• EXERCISE: Starting at the line that has "rw [popc32, upTo_eq_range, List.countP_eq_length_filter]" and stopping after the line that has "decide_eq_true hi, Bool.true_and]", reproduce the listing below exactly; omit everything else.

• EXERCISE DATA:
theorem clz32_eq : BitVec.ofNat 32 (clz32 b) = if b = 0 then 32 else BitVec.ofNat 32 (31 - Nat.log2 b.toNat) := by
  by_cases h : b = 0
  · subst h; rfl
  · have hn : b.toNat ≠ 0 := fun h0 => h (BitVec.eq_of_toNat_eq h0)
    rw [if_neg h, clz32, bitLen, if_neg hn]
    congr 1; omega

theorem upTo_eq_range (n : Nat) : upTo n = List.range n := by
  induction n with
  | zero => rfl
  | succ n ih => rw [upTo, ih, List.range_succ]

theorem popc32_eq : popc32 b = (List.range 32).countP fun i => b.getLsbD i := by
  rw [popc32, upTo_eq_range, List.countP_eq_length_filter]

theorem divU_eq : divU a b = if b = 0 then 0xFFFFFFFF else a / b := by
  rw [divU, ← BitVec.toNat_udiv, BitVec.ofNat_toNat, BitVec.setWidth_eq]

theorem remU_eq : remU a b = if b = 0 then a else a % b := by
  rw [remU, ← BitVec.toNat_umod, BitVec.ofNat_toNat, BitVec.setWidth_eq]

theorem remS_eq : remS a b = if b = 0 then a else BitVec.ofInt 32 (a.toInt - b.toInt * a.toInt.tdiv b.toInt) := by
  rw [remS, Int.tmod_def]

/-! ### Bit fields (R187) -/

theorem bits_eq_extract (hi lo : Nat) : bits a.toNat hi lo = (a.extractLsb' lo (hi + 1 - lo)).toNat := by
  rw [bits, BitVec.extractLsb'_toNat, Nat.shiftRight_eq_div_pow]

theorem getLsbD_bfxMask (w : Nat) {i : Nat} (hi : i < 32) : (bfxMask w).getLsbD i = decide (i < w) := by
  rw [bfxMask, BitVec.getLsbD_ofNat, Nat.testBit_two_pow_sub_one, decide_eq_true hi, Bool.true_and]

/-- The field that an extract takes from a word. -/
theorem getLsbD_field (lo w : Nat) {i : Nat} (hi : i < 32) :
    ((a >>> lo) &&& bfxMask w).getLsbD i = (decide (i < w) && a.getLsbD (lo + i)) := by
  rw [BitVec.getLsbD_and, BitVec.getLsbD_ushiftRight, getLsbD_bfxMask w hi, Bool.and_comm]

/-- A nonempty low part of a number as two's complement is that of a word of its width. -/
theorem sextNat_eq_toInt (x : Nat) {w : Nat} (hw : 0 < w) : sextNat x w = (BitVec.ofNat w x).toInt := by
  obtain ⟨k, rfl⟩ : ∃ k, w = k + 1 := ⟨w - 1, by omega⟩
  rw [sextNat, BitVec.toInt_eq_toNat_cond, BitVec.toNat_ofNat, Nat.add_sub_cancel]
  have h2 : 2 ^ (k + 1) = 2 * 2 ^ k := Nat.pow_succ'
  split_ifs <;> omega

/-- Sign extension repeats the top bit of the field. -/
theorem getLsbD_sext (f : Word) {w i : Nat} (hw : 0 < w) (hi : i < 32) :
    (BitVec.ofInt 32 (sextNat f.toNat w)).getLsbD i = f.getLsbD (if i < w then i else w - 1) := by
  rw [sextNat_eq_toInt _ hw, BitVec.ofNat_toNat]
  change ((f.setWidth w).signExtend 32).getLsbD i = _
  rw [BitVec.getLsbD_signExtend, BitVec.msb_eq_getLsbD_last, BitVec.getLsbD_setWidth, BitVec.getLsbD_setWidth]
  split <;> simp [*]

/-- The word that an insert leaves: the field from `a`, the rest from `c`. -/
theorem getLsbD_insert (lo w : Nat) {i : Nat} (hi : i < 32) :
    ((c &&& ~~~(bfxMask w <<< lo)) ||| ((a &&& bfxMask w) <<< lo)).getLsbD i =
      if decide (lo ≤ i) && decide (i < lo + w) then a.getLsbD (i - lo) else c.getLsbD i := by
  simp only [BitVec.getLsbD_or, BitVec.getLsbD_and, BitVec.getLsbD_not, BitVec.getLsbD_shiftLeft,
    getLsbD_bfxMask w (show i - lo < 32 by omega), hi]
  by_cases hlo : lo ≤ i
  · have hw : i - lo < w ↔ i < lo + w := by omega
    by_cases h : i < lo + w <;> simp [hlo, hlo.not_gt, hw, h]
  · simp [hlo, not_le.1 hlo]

...

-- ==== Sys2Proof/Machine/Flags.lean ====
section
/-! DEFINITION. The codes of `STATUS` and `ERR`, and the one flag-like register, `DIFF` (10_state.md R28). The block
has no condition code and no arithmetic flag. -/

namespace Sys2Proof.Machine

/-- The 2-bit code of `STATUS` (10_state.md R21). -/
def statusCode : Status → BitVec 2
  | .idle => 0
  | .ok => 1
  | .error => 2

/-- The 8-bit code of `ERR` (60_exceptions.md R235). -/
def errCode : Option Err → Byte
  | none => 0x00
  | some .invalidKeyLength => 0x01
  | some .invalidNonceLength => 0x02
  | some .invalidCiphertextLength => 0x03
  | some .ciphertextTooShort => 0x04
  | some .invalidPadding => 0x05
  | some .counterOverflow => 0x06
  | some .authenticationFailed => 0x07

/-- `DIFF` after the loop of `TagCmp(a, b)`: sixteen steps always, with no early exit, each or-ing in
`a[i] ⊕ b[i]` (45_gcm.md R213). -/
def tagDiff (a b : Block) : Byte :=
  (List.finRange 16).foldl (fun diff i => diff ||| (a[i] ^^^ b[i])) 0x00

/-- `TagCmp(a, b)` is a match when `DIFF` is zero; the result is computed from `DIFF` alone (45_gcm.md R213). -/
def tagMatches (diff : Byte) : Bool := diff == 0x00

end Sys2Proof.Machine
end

* * *

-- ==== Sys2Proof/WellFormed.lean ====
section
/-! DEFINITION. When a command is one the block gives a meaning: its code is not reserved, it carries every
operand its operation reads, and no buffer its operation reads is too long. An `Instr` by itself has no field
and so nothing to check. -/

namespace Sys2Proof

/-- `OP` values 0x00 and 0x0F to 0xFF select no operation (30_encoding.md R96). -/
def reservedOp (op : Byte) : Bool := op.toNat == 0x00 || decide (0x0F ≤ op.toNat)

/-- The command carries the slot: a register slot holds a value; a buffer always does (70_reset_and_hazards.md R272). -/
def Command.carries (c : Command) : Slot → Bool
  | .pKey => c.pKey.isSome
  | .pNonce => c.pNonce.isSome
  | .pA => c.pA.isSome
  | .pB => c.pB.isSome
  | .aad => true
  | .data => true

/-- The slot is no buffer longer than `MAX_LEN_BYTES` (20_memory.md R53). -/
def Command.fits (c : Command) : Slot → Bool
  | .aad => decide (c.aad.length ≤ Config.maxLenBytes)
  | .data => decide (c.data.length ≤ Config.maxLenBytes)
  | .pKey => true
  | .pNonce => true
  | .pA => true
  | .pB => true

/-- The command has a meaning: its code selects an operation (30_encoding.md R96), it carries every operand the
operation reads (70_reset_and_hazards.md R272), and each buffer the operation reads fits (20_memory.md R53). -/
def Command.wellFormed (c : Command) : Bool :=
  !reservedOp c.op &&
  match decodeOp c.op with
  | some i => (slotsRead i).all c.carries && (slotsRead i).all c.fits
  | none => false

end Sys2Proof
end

• TASK OUTPUT:
  rw [popc32, upTo_eq_range, List.countP_eq_length_filter]

theorem divU_eq : divU a b = if b = 0 then 0xFFFFFFFF else a / b := by
  rw [divU, ← BitVec.toNat_udiv, BitVec.ofNat_toNat, BitVec.setWidth_eq]

theorem remU_eq : remU a b = if b = 0 then a else a % b := by
  rw [remU, ← BitVec.toNat_umod, BitVec.ofNat_toNat, BitVec.setWidth_eq]

theorem remS_eq : remS a b = if b = 0 then a else BitVec.ofInt 32 (a.toInt - b.toInt * a.toInt.tdiv b.toInt) := by
  rw [remS, Int.tmod_def]

/-! ### Bit fields (R187) -/

theorem bits_eq_extract (hi lo : Nat) : bits a.toNat hi lo = (a.extractLsb' lo (hi + 1 - lo)).toNat := by
  rw [bits, BitVec.extractLsb'_toNat, Nat.shiftRight_eq_div_pow]

theorem getLsbD_bfxMask (w : Nat) {i : Nat} (hi : i < 32) : (bfxMask w).getLsbD i = decide (i < w) := by
  rw [bfxMask, BitVec.getLsbD_ofNat, Nat.testBit_two_pow_sub_one, decide_eq_true hi, Bool.true_and]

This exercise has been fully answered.